賃貸の店舗を買い取った事が原因で否決されたケース

L社は服飾雑貨販売を営む個人企業である。年商は2,000万円、所得は100万円程度のこぢんまりとした店舗を構えている。経営者であるKさんは70歳の女性。規模も小さいのでこれまでずっと白色申告を選択してきた。
いわゆる大手企業に勤務してきたご主人が数年前に退職したため、多額の退職金と年金が入るようになり、生活には困っていないとのこと。
専業主婦として家にいるとボケてしまうとのことから、赤字さえ出さなければいいとの考えから、これまでも半分趣味としてお店を切り盛りしてきたようである。


限られた常連客だけで商売を行っているため、顧客ニーズはほぼ完璧に把握できており、これまで不良在庫を抱えたことがないのもKさんの手腕であろう。
さほど資金需要もないため、毎回借入金の残高が僅少になった頃に借換で繋いできた経緯がある。これまでの借換では一度も否決されることはなかった。


今回の申込においても、過去の借換時とほとんど内容的に変わるところはなかった。
売上高、利益、資金繰り、全ての面でこれまでとほぼ同様である。そういう意味では非常に安定した企業と言えるだろう。
ただ1つだけ変わったところがあった。
これまで賃借であった店舗を買い取ったのである。
買取価格は1,200万円であり、全額別の銀行からの借入で購入していた。経緯を尋ねたところ、家主に相続が発生したため遺族から買取を打診されたそうである。
銀行に相談したところ、今の賃料より少し少ない返済額で買取ができると言われ、それならばと買取を決断したということであった。

賃料とほぼ同額の返済であるならば、資金繰りにも影響は及ぼさないため、これまでと同様の経営が可能だという判断をしたのだろう。
今回借入残高が僅少となったため、今まで通りの感覚で借換を打診してきた。


結論を先に述べると、今回の案件は否決されたのである。
ではなぜ否決されたのだろうか。


従来と変わったところといえば、
1,経営者の年齢
2,店舗の買取
の2つである。
まさにここに否決された理由が潜んでいる。
そして経営者であるKさんは、その理由に気づいていないのだ。


これまでKさんは半分趣味としてお店を経営してきたので、万が一赤字になったら辞めればいいと考えてきた。
ところが今回の店舗買取によって、これまでのように気軽に撤退ができなくなってしまったのだ。

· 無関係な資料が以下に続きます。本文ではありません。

-- ==== Sys2Proof/Laws/Ops.lean ====
section
/-! SUPPORT. What executing one instruction atomically can do, said once: it completes with the body's
state and its base cost, or it takes a fault from the state before the fetch. -/

namespace Sys2Proof.Machine

/-- The pc an instruction's body sees where the increment is in range (R68). -/
theorem pc_increment {s : State} (h : s.pc.toNat < 0xFFFF) :
    checkAddr (s.pc.toNat + 1) = .ok (s.pc + 1#16) :=
  checkAddr_of_eq (by simp only [BitVec.toNat_add, BitVec.toNat_ofNat]; omega)

theorem pc_succ_toNat {s : State} (h : s.pc.toNat < 0xFFFF) :
    (s.pc + 1#16).toNat = s.pc.toNat + 1 := by
  simp only [BitVec.toNat_add, BitVec.toNat_ofNat]; omega

/-- Completion: the body answers a state and its cost is added (R66, R70). -/
theorem atomically_of_ok {op : BitVec 4} {s u : State} {body : State → Except FaultKind State}
    (hpc : s.pc.toNat < 0xFFFF) (h : body (s.setPc (s.pc + 1#16)) = .ok u) :
    atomically op s body = .next (u.addCost (Config.baseCost op)) := by
  simp [atomically, pc_increment hpc, h]

/-- A fault of the body: the state before the fetch takes it (R66, R100). -/
theorem atomically_of_error {op : BitVec 4} {s : State} {k : FaultKind}
    {body : State → Except FaultKind State} (hpc : s.pc.toNat < 0xFFFF)
    (h : body (s.setPc (s.pc + 1#16)) = .error k) :
    atomically op s body = .next (s.takeFault k) := by
  simp [atomically, pc_increment hpc, h]

/-- At 0xFFFF the increment is out of range, whatever the instruction (R22, R68). -/
theorem atomically_of_top {op : BitVec 4} {s : State} {body : State → Except FaultKind State}
    (hpc : s.pc = 0xFFFF#16) :
    atomically op s body = .next (s.takeFault (.addressOutOfRange 0x10000)) := by
  have : checkAddr (s.pc.toNat + 1) = .error (.addressOutOfRange 0x10000) := by
    rw [hpc]; exact checkAddr_of_outside (by decide)
  simp [atomically, this]

/-- A pc is below the top or at it. -/
theorem pc_cases (s : State) : s.pc.toNat < 0xFFFF ∨ s.pc = 0xFFFF#16 := by
  have := s.pc.isLt
  rcases Nat.lt_or_ge s.pc.toNat 0xFFFF with h | h
  · exact .inl h
  · exact .inr (BitVec.eq_of_toNat_eq (by simp only [BitVec.toNat_ofNat]; omega))

/-- Everything an atomic execution can do. -/
theorem atomically_cases {op : BitVec 4} {s : State} {body : State → Except FaultKind State}
    {o : Host.Outcome State Fault Refusal} (h : atomically op s body = o) :
    (∃ k, o = .next (s.takeFault k) ∧
      (s.pc = 0xFFFF#16 ∨ body (s.setPc (s.pc + 1#16)) = .error k)) ∨
    (∃ u, s.pc.toNat < 0xFFFF ∧ body (s.setPc (s.pc + 1#16)) = .ok u ∧
      o = .next (u.addCost (Config.baseCost op))) := by
  subst h
  rcases pc_cases s with hpc | hpc
  · cases hb : body (s.setPc (s.pc + 1#16)) with
    | error k => exact .inl ⟨k, atomically_of_error hpc hb, .inr rfl⟩
    | ok u => exact .inr ⟨u, hpc, rfl, atomically_of_ok hpc hb⟩
  · exact .inl ⟨_, atomically_of_top hpc, .inl hpc⟩

/-- The same for a known next state. -/
theorem atomically_next_cases {op : BitVec 4} {s t : State} {body : State → Except FaultKind State}
    (h : atomically op s body = .next t) :
    (∃ k, t = s.takeFault k) ∨
    (∃ u, s.pc.toNat < 0xFFFF ∧ body (s.setPc (s.pc + 1#16)) = .ok u ∧
      t = u.addCost (Config.baseCost op)) := by
  rcases atomically_cases h with ⟨k, ht, -⟩ | ⟨u, hpc, hb, ht⟩
  · exact .inl ⟨k, Host.Outcome.next.inj ht⟩
  · exact .inr ⟨u, hpc, hb, Host.Outcome.next.inj ht⟩

/-- The pop of RTI where it completes (R84). -/
theorem returnFromInterrupt_of_room {s : State} (hm : psrM s.psr = false)
    (hsp : (s.reg .r6).toNat ≤ 0xFFFD) :
    returnFromInterrupt s = .ok (((s.setReg .r6 (s.reg .r6 + 2#16)).setPc
      (s.memRead (s.reg .r6))).setPsr (s.memRead (s.reg .r6 + 1#16))) := by
  have h1 : checkAddr ((s.reg .r6).toNat + 1) = .ok (s.reg .r6 + 1#16) :=
    checkAddr_of_eq (by simp only [BitVec.toNat_add, BitVec.toNat_ofNat]; omega)
  have h2 : checkAddr ((s.reg .r6).toNat + 2) = .ok (s.reg .r6 + 2#16) :=
    checkAddr_of_eq (by simp only [BitVec.toNat_add, BitVec.toNat_ofNat]; omega)
  simp [returnFromInterrupt, rtiPermitted, Config.rtiPermittedMode, hm, h1, h2]

/-- The pop of RTI near the top of memory (R84, D24). -/
theorem returnFromInterrupt_of_top {s : State} (hm : psrM s.psr = false)
    (hsp : 0xFFFE ≤ (s.reg .r6).toNat) :
    returnFromInterrupt s = .error (.addressOutOfRange 0x10000) := by
  have hlt := (s.reg .r6).isLt
  rcases (by omega : (s.reg .r6).toNat = 0xFFFE ∨ (s.reg .r6).toNat = 0xFFFF) with h | h <;>
    simp [returnFromInterrupt, rtiPermitted, Config.rtiPermittedMode, hm, h, checkAddr]

/-- The pop of RTI in the mode that may not run it (R25). -/
theorem returnFromInterrupt_of_mode {s : State} (hm : psrM s.psr = true) :
    returnFromInterrupt s = .error .privilegeFault := by
  simp [returnFromInterrupt, rtiPermitted, Config.rtiPermittedMode, hm]

end Sys2Proof.Machine
end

撤退しようと思えば銀行からの借入金を完済しなければならないからである。

さらにはもう一つ大きな問題が潜んでいることにKさんは気づいていなかった。
この店舗の敷地面積から判断すると、市の条例により将来住宅としての建て替えは不可能となる可能性が濃厚なのだ。
そのうえ店舗面積も非常に小さいため、通常のビジネスで利用するには手狭なのである。

つまり、将来的に利用価値がなくなる可能性が高い物件だったのだ。

これらに加え、まだもう一つ問題がある。
それは税金である。
従来は賃貸であったため家賃は全額必要経費として算入できていた。しかし不動産を購入するための借入金返済額は必要経費とはならない。
中古物件に対するわずかな減価償却費と借入金利息が必要経費となるだけで、年間所得が大きく増額することが予測されるのだ。
つまり、この税金の増額分だけ資金繰りが悪化するのである。


巷では家賃を払うぐらいならば・・・という話は良く聞くが、これはサラリーマンの住宅のケースであり、企業経営にはそのまま当てはまらないのである。

(注)ストーリーそのものは架空であり、事業者も特定できないようにしています。ただ各回でポイントとなっている部分は事実であり、実際に審査会議で問題となった部分です。